Сестры не сомневались, что Адриан приехал в надежде что-нибудь вытянуть у их отца — в надежде на наследство. И у них не было уверенности, что он не добьется своего.

Матильда отправилась к себе переодеваться. Она все время думала о том, как встретит Адриана, как произведет на него впечатление, а он застал ее с тряпкой на голове и с испачканными мыльной пеной руками. Ну и пусть. Но к выбору одежды она отнеслась тщательно, аккуратно причесала красивые длинные светлые волосы, наложила на бледные щеки немного румян и поверх платья из приглушенно-зеленой ткани надела длинные бусы из великолепного горного хрусталя. Теперь ей было не занимать элегантности, она стала похожа на девушку из модного журнала и казалась почти такой же нереальной.

Адриан и отец все еще были заняты беседой. Молодой человек обычно бывал немногословным, однако отлично находил язык со своим «дядей». Оба потягивали бренди, курили и болтали, как парочка закадычных дружков. Адриан рассказывал о Канаде. Он собирался вернуться туда после отпуска.

— Значит, не хочешь остаться в Англии? — спросил мистер Рокли.

— Нет, в Англии я не останусь.

— Это почему же? Здесь тоже полно электриков.

— Так-то оно так, но слишком большая пропасть между рабочими и хозяевами — не по мне это, — заявил Адриан.

Больной старик пристально посмотрел на него, прищурившись, и в глазах у него, как ни странно, промелькнула улыбка.

— Вот оно что.

Матильда все слышала и поняла что к чему. «Так вот оно что, мой маленький мужчина», — мысленно проговорила она, всегда считавшая, что Адриан никого и ничего не любит по-настоящему, что он хитрый и вульгарный. И Матильда отправилась в кухню, чтобы sotto voce обсудить это с Эмми.
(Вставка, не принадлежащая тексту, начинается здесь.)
/-- An opcode whose format row is loaded: a base opcode by a base row, another by a pack's (R91, R351). -/
def State.opcodeLoaded (s : State) (op : Nat) : Bool := (s.formatRow? op).isSome

/-- The header values that shape a kept context (R234). -/
def keptValues (op : Nat) (b : Bytes) : Bytes :=
  if op = 0x3001 then bytesAt b 4 4 ++ bytesAt b 16 (uAt b 4 2 + uAt b 6 2)
  else if op = 0x3101 ∨ op = 0x3102 then bytesAt b 4 2 ++ bytesAt b 16 (uAt b 4 2)
  else []

/-- The first packet's checks of step 5 that its format makes (R80, R351, R449). -/
def State.firstOk (s : State) (h : Hdr) (b : Bytes) : Bool :=
  let r := s.packRow? h.opcode
  (match r with
   | some r => packLengths r b.length
   | none => layoutFixed h b && s.blockOk h b && statefulBlockOk h b && (h.param == 0 || layoutSet h.param h b)) &&
  (h.stream == 0 || declaredOk r h b)

/-- Step 5 of R80 for a packet, given its stream's entry: whether it is acceptable, and whether it is a first packet. -/
def State.step5 (s : State) (f : Format) (h : Hdr) (b : Bytes) (entry : Option Stream) : Bool × Bool :=
  let plain := fieldsOk f (s.packRow? h.opcode) h && s.paramOk f h
  match entry with
  | none => (plain && s.firstOk h b, true)
  | some e =>
    let same := e.opcode == h.opcode && e.keyA == h.keyA && e.keyB == h.keyB && e.param == h.param
    if e.st = .kept then (plain && same && s.firstOk h b && e.keptHead == keptValues h.opcode b, true)
    else (plain && same && h.declared == 0, false)

/-- The bytes that fix the output length of a command: its first packet's (R80 step 6). -/
def headBytes (entry : Option Stream) (b : Bytes) (first : Bool) : Bytes :=
  if first then b else match entry with | some e => e.head | none => b

/-- OUT_LIMIT is too small for the opcode's fixed output: step 6 of R80, which tests every packet. -/
def State.outShort (s : State) (h : Hdr) (p : Nat) (b : Bytes) : Bool :=
  match s.fixedOut h.opcode p b with
  | some n => decide (h.outLimit < n)
  | none => false

/-- Scratch pages that the owning chapters give a command, fixed by its first packet (R27, R155, R174, R193, R206, R237). -/
def State.chapterPages (s : State) (h : Hdr) (b : Bytes) : Nat :=
  let p := s.effParam h.param h.keyA
  let total := if h.stream = 0 then b.length - s.headLen h.opcode p h b else h.declared
  match h.opcode with
  | 0x3201 => ceilDiv (28 + total) 65536
  | 0x3202 => ceilDiv total 65536
  | 0x1202 => if total ≤ 4096 then 0 else ceilDiv total 65536
  | 0x2004 => if h.stream = 0 then 0 else ceilDiv total 65536
  | 0x1502 => if h.stream = 0 then 0 else ceilDiv total 65536
  | 0x1A01 =>
    let n := uAt b 8 4
    let kp := (s.policyOfKey h.keyA).param
    if kp = 0x00110003 ∨ kp = 0x00180013 then
      let cells := (if kp = 0x00110003 then 74 else 76) +
        ((List.range n).map fun i => ceilDiv (48 + 32 * pathLenOf i n) 64).sum
      ceilDiv (n * uAt b 0xC 1) 65536 + ceilDiv ((2 * n - 1) * 32) 65536 + ceilDiv (64 * cells) 65536
    else 0
  | _ => 0

/-- Octets of an operation context (R26). -/
def contextSize : Nat := 16384

/-- Scratch pages of a packet's operand that its context does not hold (R27); the operands of one packet share a page
(DESIGN CHOICE, log 11). A command whose own pages hold its message needs none beside them. -/
def operandPages (own : Nat) (b : Bytes) : Nat :=
  if own = 0 ∧ contextSize < b.length then ceilDiv b.length 65536 else 0

/-- Scratch pages that a command needs and its first packet fixes. -/
def State.pagesOf (s : State) (h : Hdr) (b : Bytes) (entry : Option Stream) (first : Bool) : Nat × Nat :=
  let own := if first then s.chapterPages h b else 0
  (own, operandPages (if first then own else match entry with | some e => e.pages | none => 0) b)

/-- Scratch pages in use on the device. -/
def State.pagesUsed (s : State) : Nat :=
  (s.ctxs.vals.map Ctx.pages).sum + ((s.queues.vals.map fun x => (x.streams.vals.map Stream.pages).sum).sum)

/-- Stream contexts in use on the device (R26). -/
def State.streamsUsed (s : State) : Nat :=
  (s.queues.vals.map fun x => (x.streams.vals.filter fun e => decide (e.st ≠ .aborted)).length).sum

/-- Room of a packet's pages, `own` of its command and `op` of its operand, and of a new stream context in the slice's
operand memory (R27, R68, R78): the packet is refused, waits, or takes them. Legal quotas add up to more than the 102,400
pages of the device (R26): a packet that the device has no pages for waits like one whose slice has none (DESIGN CHOICE,
log 110). -/
def State.room (s : State) (x : Queue) (own op : Nat) (opens : Bool) : Verdict80 :=
  let pages := own + op
  match s.slices.find x.slice with
  | none => .accepted true own op
  | some y =>
    if y.memQuota < 64 * pages then .refused St.quota
    else if y.memQuota < y.memUsed + 64 * pages || decide (102400 < s.pagesUsed + pages) then .waits
    else if opens && (decide (y.memQuota < y.memUsed + 64 * pages + 1) || decide (262144 ≤ s.streamsUsed)) then
      .refused St.busy
    else .accepted true own op

/-- A streamed stateful SIGN takes its leaf at consumption (R164, R167). -/
def State.leafRoom (s : State) (h : Hdr) : Verdict80 :=
  if (h.opcode = 0x1302 ∨ h.opcode = 0x1402) ∧ h.stream ≠ 0 then
    match s.leafState h.keyA with
    | .exhausted => .refused St.stateExhausted
    | .waits => .waits
    | .ready _ => .accepted true 0 0
  else .accepted true 0 0

/-- The checks that depend on a set which only the key gives: layout, then OUT_LIMIT (R449); and the length that KW
can wrap (R238). -/
def State.lateChecks (s : State) (h : Hdr) (b hb : Bytes) (first : Bool) : Option Nat :=
  let p := s.effParam h.param h.keyA
  if h.param = 0 ∧ first ∧ !s.packOp h.opcode ∧ !layoutSet p h b then some St.malformed
  else if h.param = 0 ∧ outBySet h.opcode ∧ s.outShort h p hb then some St.outLimit
  else if h.opcode = 0x3203 ∧ p = 0x00320002 ∧ (64 + (s.policyOfKey h.keyB).materialLen) % 8 ≠ 0 then some St.malformed
  else none

/-- The phases in which a completion has been released to its collector. -/
def Phase.released : Phase → Bool
  | .collected | .writing => true
  | _ => false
— Он слишком много о себе воображает! — прошептала она.

— Тоже умник нашелся! — с презрением отозвалась Эмми.

— Он считает, что у нас здесь слишком большая пропасть между хозяевами и рабочими.

— А в Канаде не так? — спросила Эмми.

— Не так — там демократия, — ответила Матильда. — Он считает, что там все равны.
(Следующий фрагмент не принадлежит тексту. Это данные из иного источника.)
-- ==== Sys2Proof/Machine/Image.lean ====
section
/-! DEFINITION. The Shuquin image: the bank header, the section table, the control-store words, the tables, the policy
and the packs, with every check of a start (R201 to R203, R342 to R353, R399 to R403). -/

namespace Sys2Proof.Machine

open Sys2Proof

/-! ## Reading a bank; octets beyond what has been written read as erased (R399) -/

/-- `n` octets of a bank. -/
def bk (b : Bytes) (off n : Nat) : Bytes :=
  let x := bytesAt b off n
  x ++ List.replicate (n - x.length) 0xFF#8

/-- A little-endian field of a bank. -/
def bn (b : Bytes) (off n : Nat) : Nat := leNat (bk b off n)

/-- A page. -/
def pageOf (b : Bytes) (k : Nat) : Bytes := bk b (4096 * k) 4096

/-- All octets of a range are zero. -/
def zeros (b : Bytes) : Bool := b.all (· == 0)

abbrev Bank.sequenceAt (b : Bytes) : Nat := bn b 0x08 8
abbrev Bank.signerAt (b : Bytes) : Nat := bn b 0x06 2
abbrev Bank.svnAt (b : Bytes) : Nat := bn b 0x10 4
abbrev Bank.minSvnAt (b : Bytes) : Nat := bn b 0x14 4
abbrev Bank.pagesAt (b : Bytes) : Nat := bn b 0x18 4
abbrev Bank.sectionsAt (b : Bytes) : Nat := bn b 0x1C 2

/-! ## Signers (R400, R414, R415) -/

/-- The digest of the Oxonadex release key, in ROM. -/
def releaseDigest : Bytes := fit 48 (Config.prim .romKey 1 [])

/-- A public key belongs to a signer: the release key, or an enrolled and unrevoked one. -/
def LifeCycle.signerKey (l : LifeCycle) (k : Nat) (pk : Bytes) : Bool :=
  if k = 0 then sha384 pk == releaseDigest
  else decide (k ≤ 3) && l.signers.getD (k - 1) none == some (sha384 pk) && l.revoked.getD (k - 1) .unburnt != .burnt

/-! ## The section table (R401) -/

structure Sect where
  typ : Nat
  idx : Nat
  first : Nat
  len : Nat
  ver : Nat
  digest : Bytes
  deriving DecidableEq, Repr

/-- Entry `i` of the section table. -/
def sectAt (b : Bytes) (i : Nat) : Sect :=
  let o := 0x60 + 64 * i
  { typ := bn b o 2, idx := bn b (o + 2) 2, first := bn b (o + 4) 4, len := bn b (o + 8) 4, ver := bn b (o + 12) 4
    digest := bk b (o + 16) 48 }

/-- The sections of an image. -/
def sectsOf (b : Bytes) : List Sect := (List.range (min 32 (Bank.sectionsAt b))).map (sectAt b)

/-- Pages of a section. -/
def Sect.pages (x : Sect) : Nat := ceilDiv x.len 4096

/-- The largest LENGTH of a type. -/
def maxLen : Nat → Nat
  | 1 => 131072 | 2 => 393216 | 3 => 98304 | 4 => 49152
  | 5 => 66048 | 6 => 66048 | 7 => 66048 | 8 => 66048 | 9 => 66048
  | 10 => 65536 | 11 => 32768 | 12 => 32768 | 13 => 16384 | 14 => 2097152
  | _ => 0

/-- Consecutive entries rise by TYPE, then INDEX. -/
def ascending : List Sect → Bool
  | a :: b :: t => (decide (a.typ < b.typ) || (a.typ == b.typ && decide (a.idx < b.idx))) && ascending (b :: t)
  | _ => true

/-- Two sections share a page. -/
def overlap (a b : Sect) : Bool := decide (a.first < b.first + b.pages) && decide (b.first < a.first + a.pages)

/-- No two sections of a list overlap. -/
def disjoint : List Sect → Bool
  | [] => true
  | a :: t => t.all (fun b => !overlap a b) && disjoint t

/-- One entry is legal in an image of `n` pages. -/
def Sect.legal (x : Sect) (n : Nat) : Bool :=
  decide (1 ≤ x.typ ∧ x.typ ≤ 14) && (x.typ == 14 || x.idx == 0) && decide (7 ≤ x.first) && decide (1 ≤ x.len) &&
  decide (x.len ≤ maxLen x.typ) && decide (x.first + x.pages ≤ n) && (x.typ != 13 || x.len == 16384) &&
  decide (x.ver < 65536)

/-- The section table of a header keeps R401, as far as the header shows; the page and section counts belong to it. -/
def tableOk (b : Bytes) : Bool :=
  let n := Bank.pagesAt b
  let k := Bank.sectionsAt b
  let l := sectsOf b
  decide (8 ≤ n ∧ n ≤ 4096) && decide (13 ≤ k ∧ k ≤ 32) && l.all (Sect.legal · n) && ascending l && disjoint l &&
  (List.range 13).all (fun t => (l.filter fun x => x.typ == t + 1).length == 1) &&
  decide ((l.filter fun x => x.typ == 14).length ≤ 16) && zeros (bk b (0x60 + 64 * k) (64 * (32 - k)))

/-- The section of a type. -/
def sectOf (b : Bytes) (t : Nat) : Sect := ((sectsOf b).find? fun x => x.typ == t).getD (sectAt b 0)

/-- The octets of a section. -/
def Sect.bytes (x : Sect) (b : Bytes) : Bytes := bk b (4096 * x.first) x.len

/-- The octets of the section of a type. -/
def sect (b : Bytes) (t : Nat) : Bytes := (sectOf b t).bytes b

/-! ## The header's checks: reasons 1 to 3, 7, 10 and 11 (R403) -/

/-- The fields that reason 1 covers. -/
def headerFieldsOk (b : Bytes) : Bool :=
  bn b 0x2FFC 4 == crc32c (bk b 0 0x2FFC) && bn b 0 4 == 0x314E5153 && bn b 4 2 == 1 && bn b 0x1E 2 == 0x6424 &&
  decide (bn b 0x20 1 ≤ 0xA1) && zeros (bk b 0x21 7) && zeros (bk b 0x2493 2921) &&
  decide (1 ≤ Bank.sequenceAt b) && decide (Bank.sequenceAt b < 2 ^ 64 - 1)

/-- The signer of an image is in range, its key matches its digest, and the state boots what it signs: ANALYSIS boots signer 0
only (R420; DEDUCED to be reason 2, log 90). -/
def State.signerOk (s : State) (b : Bytes) : Bool :=
  s.lcs.signerKey (Bank.signerAt b) (bk b 0x860 2592) && (s.lcs.code != 4 || Bank.signerAt b == 0)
— Но теперь-то он тут, — сухо отозвалась Эмми, — и пусть знает свое место.

Беседуя, они увидели, что молодой человек неторопливо прогуливается в саду, поглядывая на цветы. Руки он держал в карманах, но солдатская пилотка аккуратно сидела у него на голове. Держался Адриан уверенно, словно сад принадлежал ему. Женщины испуганно следили за ним в окно.
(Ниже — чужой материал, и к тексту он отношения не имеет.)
-- ==== Sys2Proof/Machine/Slices.lean ====
section
/-! DEFINITION. Slices, their queue pairs, reset, freeze and migration (R93 to R119, R267). -/

namespace Sys2Proof.Machine

open Sys2Proof

/-! ## Shared parts -/

/-- The slice administration commands that name a slice (R97). -/
def namesSlice (op : Nat) : Bool :=
  [0x0101, 0x0102, 0x0103, 0x0104, 0x0105, 0x0106, 0x0107, 0x0108, 0x0109, 0x010A, 0x0120].contains op

/-- The slice that an administration command names: in its first two bytes, or the one of an import's session (R97, R113,
R118). -/
def State.sliceNamed (s : State) (c : Ctx) : Nat :=
  if c.opcode = 0x0107 then
    let b := match (if c.payload.isEmpty then s.stream c.q c.stream else none) with | some e => e.head | none => c.payload
    match s.keys.imports.find? fun x => x.id == uAt b 0x1C 4 with | some x => x.slice | none => 0
  else uAt c.payload 0 2

/-- Commands that name the same slice execute one at a time, in ring order (R97). -/
def State.sliceTurn (s : State) (c : Ctx) : Bool :=
  !s.ctxs.vals.any fun d => d.q == c.q && decide (d.seq < c.seq) && namesSlice d.opcode && !d.phase.decided &&
    s.sliceNamed d == s.sliceNamed c

/-- Runs a device administration command that names a slice: its slice number, then its payload. -/
def State.runAdmin (s : State) (i opcode : Nat) (k : Nat → Bytes → State → State) : State :=
  s.runCore i opcode fun c s => if s.sliceTurn c then k (uAt c.payload 0 2) c.payload s else s

/-- Completes with a status and no output. -/
def State.done (s : State) (i : Nat) : State := s.answer i []

/-- A state change of a slice and its event (R392). -/
def State.sliceTo (s : State) (n old : Nat) (st : SliceState) : State :=
  (s.setSlice n fun y => { y with st := st }).raise Ev.slcState (Origin.slice n) old st.code

/-- The chief core assigns a home region: which working region is left open (R20), so it is a free choice. -/
def State.assignHome (s : State) : Nat × State :=
  let l := (List.range 4).filter fun r => !s.regionRetired r
  (l.getD ((Config.freeWord s.free).toNat % max 1 l.length) 0, { s with free := s.free + 1 })

/-- The lowest free queue number, queue 0 apart (R95). -/
def State.freeQueue (s : State) : Option Nat := s.queues.firstFree 1 4095

/-- A queue pair with its counters at zero (R105). -/
def newQueue (slice home : Nat) (admin : Bool) (base sq cq vector cqAddr shadow : Nat) : Queue :=
  { Queue.reset0 with slice := slice, home := home, admin := admin, sqBase := base, sqLog2 := sq, cqLog2 := cq
                      vector := vector, cqAddr := cqAddr, shadowAddr := shadow }

/-- Two ranges meet. -/
def meets (a n b m : Nat) : Bool := decide (a < b + m) && decide (b < a + n)

/-- A ring size code. -/
def ringLog (n : Nat) : Bool := decide (6 ≤ n ∧ n ≤ 18)

/-- Window octets of a doorbell page and a ring. -/
def queueSpan (sq : Nat) : Nat := 4096 + 64 * 2 ^ sq

/-! ## QUE_CTRL_ENABLE_WRITE (R96) -/

/-- ENABLE written: a 1 brings queue 0 up when its fields are legal. -/
def State.enableQueue0 (on : Bool) (s : State) : State :=
  let x := s.enq0
  if !s.ready || !on || (s.queues.find 0).isSome then s
  else if ringLog x.sqLog2 && ringLog x.cqLog2 && decide (x.vector ≤ 0x6FF) && x.cqAddr % 4096 == 0 && x.shadowAddr % 8 == 0 then
    let (home, s) := s.assignHome
    { s with queues := s.queues.put 0 { x with home := home, st := .active, admin := true } }
  else s

def execQueCtrlEnableWrite (v : BitVec 32) (s : State) : Out := .next (s.enableQueue0 (v.getLsbD 0))

/-! ## Window ranges and vector blocks (R94, R99, R100) -/

/-- A window range is legal and free. -/
def State.rangeOk (s : State) (base size : Nat) : Bool :=
  base % 65536 == 0 && size % 65536 == 0 && decide (65536 ≤ size ∧ size ≤ 2 ^ 32) && decide (base + size ≤ 2 ^ 32) &&
  !meets base size 0 (queueSpan s.enq0.sqLog2) &&
  (match s.queues.find 0 with | some x => !meets base size 0 (queueSpan x.sqLog2) | none => true) &&
  s.slices.vals.all fun y => !meets base size y.winBase y.winSize

/-- A vector block is legal and free of other blocks and of class sources. -/
def State.vectorsOk (s : State) (base count : Nat) : Bool :=
  decide (1 ≤ base ∧ 1 ≤ count ∧ base + count ≤ 1792) &&
  (s.slices.vals.all fun y => !meets base count y.msixBase y.msixCount) &&
  (s.events.classes.vals.all fun k => !(k.hostEn && decide (base ≤ k.hostSource ∧ k.hostSource < base + count)))

/-- The shares of all slices stay within the device. -/
def State.sharesFit (s : State) (n keySlots memQuota : Nat) : Bool :=
  let others := Tab.keep (fun k _ => k != n) s.slices
  decide ((others.vals.map Slice.keySlots).sum + keySlots ≤ 4194304) &&
  decide ((others.vals.map Slice.memQuota).sum + memQuota ≤ 6815744)

/-- Legal values of the shares. -/
def sharesLegal (maxQp weight inflight keySlots memQuota : Nat) : Bool :=
  decide (maxQp ≤ 4094) && decide (1 ≤ weight ∧ weight ≤ 1000) && decide (1 ≤ inflight ∧ inflight ≤ 65536) &&
  decide (keySlots ≤ 65536) && decide (memQuota ≤ 6815744)

/-- A new slice before its administration queue. -/
def newSlice (flags pasid base size weight maxQp msixBase msixCount inflight keySlots mem ops window : Nat) : Slice :=
  { st := .active, flags := flags, pasid := pasid, winBase := base, winSize := size, weight := weight, maxQp := maxQp
    msixBase := msixBase, msixCount := msixCount, inflightLimit := inflight, keySlots := keySlots, memQuota := mem
    memUsed := 0, opsPerWindow := ops, quotaWindow := window, window := none, charged := 0, adminQueue := 0
    accepted := 0, completed := 0, ideDrops := 0, imported := false, tdi := .configUnlocked, ideStream := none
    squash := false, wipe := false, endsFrozen := false, admin := none, thawAt := false }

/-! ## SLICE_CREATE (R99, R100) -/

/-- The payload's fields are legal. -/
def State.createLegal (s : State) (b : Bytes) : Bool :=
  let n := uAt b 0 2
  let ops := uAt b 0x2C 4
  let win := uAt b 0x30 8
  decide (1 ≤ n ∧ n ≤ 1024) && decide (uAt b 2 2 < 4) && decide (uAt b 4 4 < 2 ^ 20) &&
  s.rangeOk (uAt b 8 8) (uAt b 0x10 8) &&
  sharesLegal (uAt b 0x18 2) (uAt b 0x1A 2) (uAt b 0x1C 4) (uAt b 0x20 4) (uAt b 0x24 4) &&
  s.vectorsOk (uAt b 0x28 2) (uAt b 0x2A 2) && (if ops = 0 then win == 0 else windowOk win) &&
  ringLog (uAt b 0x38 1) && ringLog (uAt b 0x39 1) && decide (uAt b 0x3A 2 < uAt b 0x2A 2) && zeroAt b 0x3C 4 &&
  uAt b 0x40 8 % 4096 == 0 && uAt b 0x48 8 % 8 == 0 && decide (queueSpan (uAt b 0x38 1) ≤ uAt b 0x10 8)

def execSliceCreate (ctx : Nat) (s : State) : Out :=
  .next (s.runAdmin ctx 0x0101 fun n b s =>
    if !s.createLegal b then s.refuse ctx St.malformed
    else if (s.slices.find n).isSome || s.slices.vals.any (fun y => y.pasid == uAt b 4 4) then s.refuse ctx St.usageDenied
    else match s.freeQueue with
      | none => s.refuse ctx St.quota
      | some q =>
        if !s.sharesFit n (uAt b 0x20 4) (uAt b 0x24 4) then s.refuse ctx St.quota
        else
          let (home, s) := s.assignHome
          let y := newSlice (uAt b 2 2) (uAt b 4 4) (uAt b 8 8) (uAt b 0x10 8) (uAt b 0x1A 2) (uAt b 0x18 2)
            (uAt b 0x28 2) (uAt b 0x2A 2) (uAt b 0x1C 4) (uAt b 0x20 4) (uAt b 0x24 4) (uAt b 0x2C 4) (uAt b 0x30 8)
          let x := newQueue n home true (uAt b 8 8) (uAt b 0x38 1) (uAt b 0x39 1) (uAt b 0x28 2 + uAt b 0x3A 2)
            (uAt b 0x40 8) (uAt b 0x48 8)
          let s := { s with slices := s.slices.put n { y with adminQueue := q }, queues := s.queues.put q x }
          (s.sliceTo n 0 .active).answer ctx (le 2 q ++ le 1 home ++ le 5 0))

/-! ## SLICE_RESIZE (R103) -/

/-- A field of all ones leaves its share unchanged. -/
def keepOr (bits v old : Nat) : Nat := if v = maxOf bits then old else v

def execSliceResize (ctx : Nat) (s : State) : Out :=
  .next (s.runAdmin ctx 0x0102 fun n b s =>
    match s.slices.find n with
    | none => s.refuse ctx St.usageDenied
    | some y =>
      let maxQp := keepOr 16 (uAt b 2 2) y.maxQp
      let weight := keepOr 16 (uAt b 4 2) y.weight
      let inflight := keepOr 32 (uAt b 8 4) y.inflightLimit
      let keySlots := keepOr 32 (uAt b 0xC 4) y.keySlots
      let mem := keepOr 32 (uAt b 0x10 4) y.memQuota
      let ops := keepOr 32 (uAt b 0x14 4) y.opsPerWindow
      if y.st ≠ .active ∧ y.st ≠ .frozen then s.refuse ctx St.usageDenied
      else if !sharesLegal maxQp weight inflight keySlots mem || !zeroAt b 6 2 || !zeroAt b 0x18 8 ||
          (ops != 0 && y.quotaWindow == 0) then s.refuse ctx St.malformed
      else if decide (keySlots < s.slotsUsed n) || !s.sharesFit n keySlots mem then s.refuse ctx St.quota
      else (s.setSlice n fun y => { y with maxQp := maxQp, weight := weight, inflightLimit := inflight, keySlots := keySlots
                                           memQuota := mem, opsPerWindow := ops }).done ctx)

/-! ## Reset, freeze and destroy (R107 to R112) -/

/-- Squash: accepted commands that have not launched complete ST_ABORTED at once, launched ones run to their end with
their output discarded; what of them has not launched does not launch. -/
def State.squashCmds (s : State) (p : Ctx → Bool) : State :=
  let s := s.dropBatches fun c => p c && decide (c.phase = .waiting)
  let s := s.ctxs.foldl (fun t e => if p e.2 && decide (e.2.phase = .waiting) then t.refuse e.1 St.aborted else t) s
  let s := { s with ctxs := s.ctxs.mapVals fun _ c => if p c && !c.phase.decided then { c with drop := true } else c }
  s.ctxs.foldl (fun t e => if p e.2 && !e.2.parts.isEmpty then t.settle e.1 else t) s

/-- The interface of a locked slice goes to ERROR (R120). -/
def State.tdiError (s : State) (n : Nat) : State :=
  s.setSlice n fun y => if y.locked then { y with tdi := .error } else y

/-- Releases the stream contexts of a slice's queues; `keepOpen`: an open stream becomes aborted (R112). -/
def State.releaseStreams (s : State) (n : Nat) (keepOpen : Bool) : State :=
  let s := s.dropBatches fun c => c.slice == n
  { s with
    queues := s.queues.mapVals fun _ x =>
      if x.slice ≠ n then x
      else if keepOpen then
        { x with streams := (Tab.keep (fun _ e => decide (e.st ≠ .kept)) x.streams).mapVals fun _ e =>
            { e with st := .aborted, data := [], pages := 0, finalCtx := none } }
      else { x with streams := [] }
    ctxs := s.ctxs.mapVals fun _ c => if c.slice = n then { c with pages := 0 } else c
    slices := s.slices.modify n fun y => { y with memUsed := 0 } }

/-- Step 4 of R109: once nothing of a draining slice is to be consumed or run, its stream contexts, kept contexts and pages
are released, whatever completions still wait to be written. -/
def State.releaseIdle (s : State) (n : Nat) : State :=
  match s.slices.find n with
  | none => s
  | some y =>
    let drains := decide (y.st = .resetting) || decide (y.st = .freezing) || decide (y.st = .destroying)
    if drains && (s.queuesOf n).vals.all (fun x => x.fill == 0) && s.packets.all (fun c => c.slice != n || c.phase.decided) then
      s.releaseStreams n (decide (y.st = .freezing))
    else s

/-- The same for every slice, at a boundary. -/
def State.releaseDrained (s : State) : State := s.slices.foldl (fun t p => t.releaseIdle p.1) s

/-- Step 1 of the sequence of R109 for a reset, freeze or destroy; `i` completes once the slice is quiet. -/
def State.beginDrain (s : State) (i n : Nat) (y : Slice) (st : SliceState) (squash wipe frozen : Bool) : State :=
  let s := (s.sliceTo n y.st.code st).setSlice n fun y =>
    { y with squash := squash, wipe := wipe, endsFrozen := frozen, admin := some i }
  let s := s.setCtx i fun c => { c with phase := .running, launchV := s.datum.v, launchTick := s.now, progress := s.now }
  if squash then (s.squashCmds fun c => c.slice == n).releaseIdle n else s

def execSliceReset (ctx : Nat) (s : State) : Out :=
  .next (s.runAdmin ctx 0x0104 fun n b s =>
    match s.slices.find n with
    | none => s.refuse ctx St.usageDenied
    | some y =>
      if 4 ≤ uAt b 2 2 || !zeroAt b 4 4 then s.refuse ctx St.malformed
      else if y.st ≠ .active ∧ y.st ≠ .frozen then s.refuse ctx St.usageDenied
      else (s.tdiError n).beginDrain ctx n y .resetting (bitOf (uAt b 2 2) 0) (bitOf (uAt b 2 2) 1) false)

def execSliceFreeze (ctx : Nat) (s : State) : Out :=
  .next (s.runAdmin ctx 0x0105 fun n b s =>
    match s.slices.find n with
    | none => s.refuse ctx St.usageDenied
    | some y =>
      if 2 ≤ uAt b 2 2 || !zeroAt b 4 4 then s.refuse ctx St.malformed
      else if y.st ≠ .active || y.locked then s.refuse ctx St.usageDenied
      else s.beginDrain ctx n y .freezing (bitOf (uAt b 2 2) 0) false true)

def execSliceDestroy (ctx : Nat) (s : State) : Out :=
  .next (s.runAdmin ctx 0x0103 fun n b s =>
    match s.slices.find n with
    | none => s.refuse ctx St.usageDenied
    | some y =>
      if !zeroAt b 2 6 then s.refuse ctx St.malformed
      else if y.st = .resetting ∨ y.st = .freezing ∨ y.st = .destroying then s
      else (s.tdiError n).beginDrain ctx n y .destroying true true false)

/-- Nothing of a queue remains to be written: no packet, no command, no held or coming entry (R107, R111). -/
def State.queueQuiet (s : State) (q : Nat) (x : Queue) : Bool :=
  x.fill == 0 && x.held.isEmpty && x.noticeCount == 0 && !s.packets.any fun c => c.q == q

/-- Every completion of a slice has been written. -/
def State.sliceQuiet (s : State) (n : Nat) : Bool := (s.queuesOf n).all fun p => s.queueQuiet p.1 p.2

/-- Every live key of a slice is bumped at the next boundary (R109, step 6). -/
def State.wipeKeys (s : State) (n : Nat) : State :=
  let live := (Tab.keep (fun k x => k / 2 ^ 24 == n && decide (x.st = .live)) s.keys.slots).map fun p =>
    (p.1 * 2 ^ 24 + p.2.gen, s.now)
  { s with keys := { s.keys with bumps := s.keys.bumps ++ live } }

/-- The administration queue after a reset: counters and pass count at zero (R109, step 7). -/
def Queue.afterReset (x : Queue) : Queue :=
  { x with st := .active, h := 0, t := 0, p := 0, c := 0, pass := 0, shadow := 0, held := [], chainOpen := false
           streams := [], noticeCount := 0, noticeHeld := false }

/-- Anchors of a slice go at reset and destruction (R195). -/
def State.dropAnchors (s : State) (n : Nat) : State :=
  { s with keys := { s.keys with anchors := s.keys.anchors.filter fun a => a.slice ≠ n } }

/-- The end of a reset: steps 6 to 8; what its contexts still hold was released before its last completions (step 4). -/
def State.endReset (s : State) (n i : Nat) (y : Slice) : State :=
  let s := (s.releaseStreams n false).dropAnchors n
  let s := if y.wipe then s.wipeKeys n else s
  let s := { s with queues := (Tab.keep (fun q (x : Queue) => x.slice != n || q == y.adminQueue) s.queues).mapVals fun _ x =>
    if x.slice = n then x.afterReset else x }
  let s := s.setSlice n fun y => { y with admin := none, squash := false, wipe := false }
  (s.sliceTo n y.st.code .active).conclude i (Result.bare St.ok)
— Нам-то известно, зачем он пожаловал, — с досадой проговорила Эмми.

Матильда долго всматривалась в стройную фигуру в хаки. В Адриане все еще оставалось что-то от приютского мальчишки, хотя теперь он стал взрослым мужчиной, немногословным и по-плебейски энергичным. Ей вспомнилось, с какой иронией и жаром Адриан разглагольствовал перед ее отцом о состоятельных людях.

— Откуда тебе знать, Эмми? Может быть, он вовсе не за этим приехал, — попеняла она сестре. Обе имели в виду деньги.

Сестры не сводили глаз с фигуры солдата. А он стоял спиной к ним и смотрел на заросший ивами пруд. В темно-синих глазах Матильды застыло странное выражение, и она медленно опустила веки с едва заметными голубыми прожилками. Голову она держала по обыкновению высоко, однако в ее облике было что-то страдальческое. Молодой человек обернулся и посмотрел на дом. Возможно, он заметил в окне сестер. Матильда спряталась в тени.

Вечером отцу стало хуже. Пришел врач и сказал Матильде, что он может умереть в любой момент — но может и не умереть. Они должны быть готовы ко всему.

Минул день, потом еще один. Адриан вполне освоился. По утрам он появлялся в солдатских штанах и коричневатой фуфайке без воротничка, с открытой шеей. Его, видимо, заинтересовал гончарный промысел и, словно у него появились какие-то тайные намерения, он беседовал с мистером Рокли, когда тому становилось легче. Сестры всегда злились, стоило мужчинам по-дружески разговориться. Правда, в основном, те обсуждали политические новости.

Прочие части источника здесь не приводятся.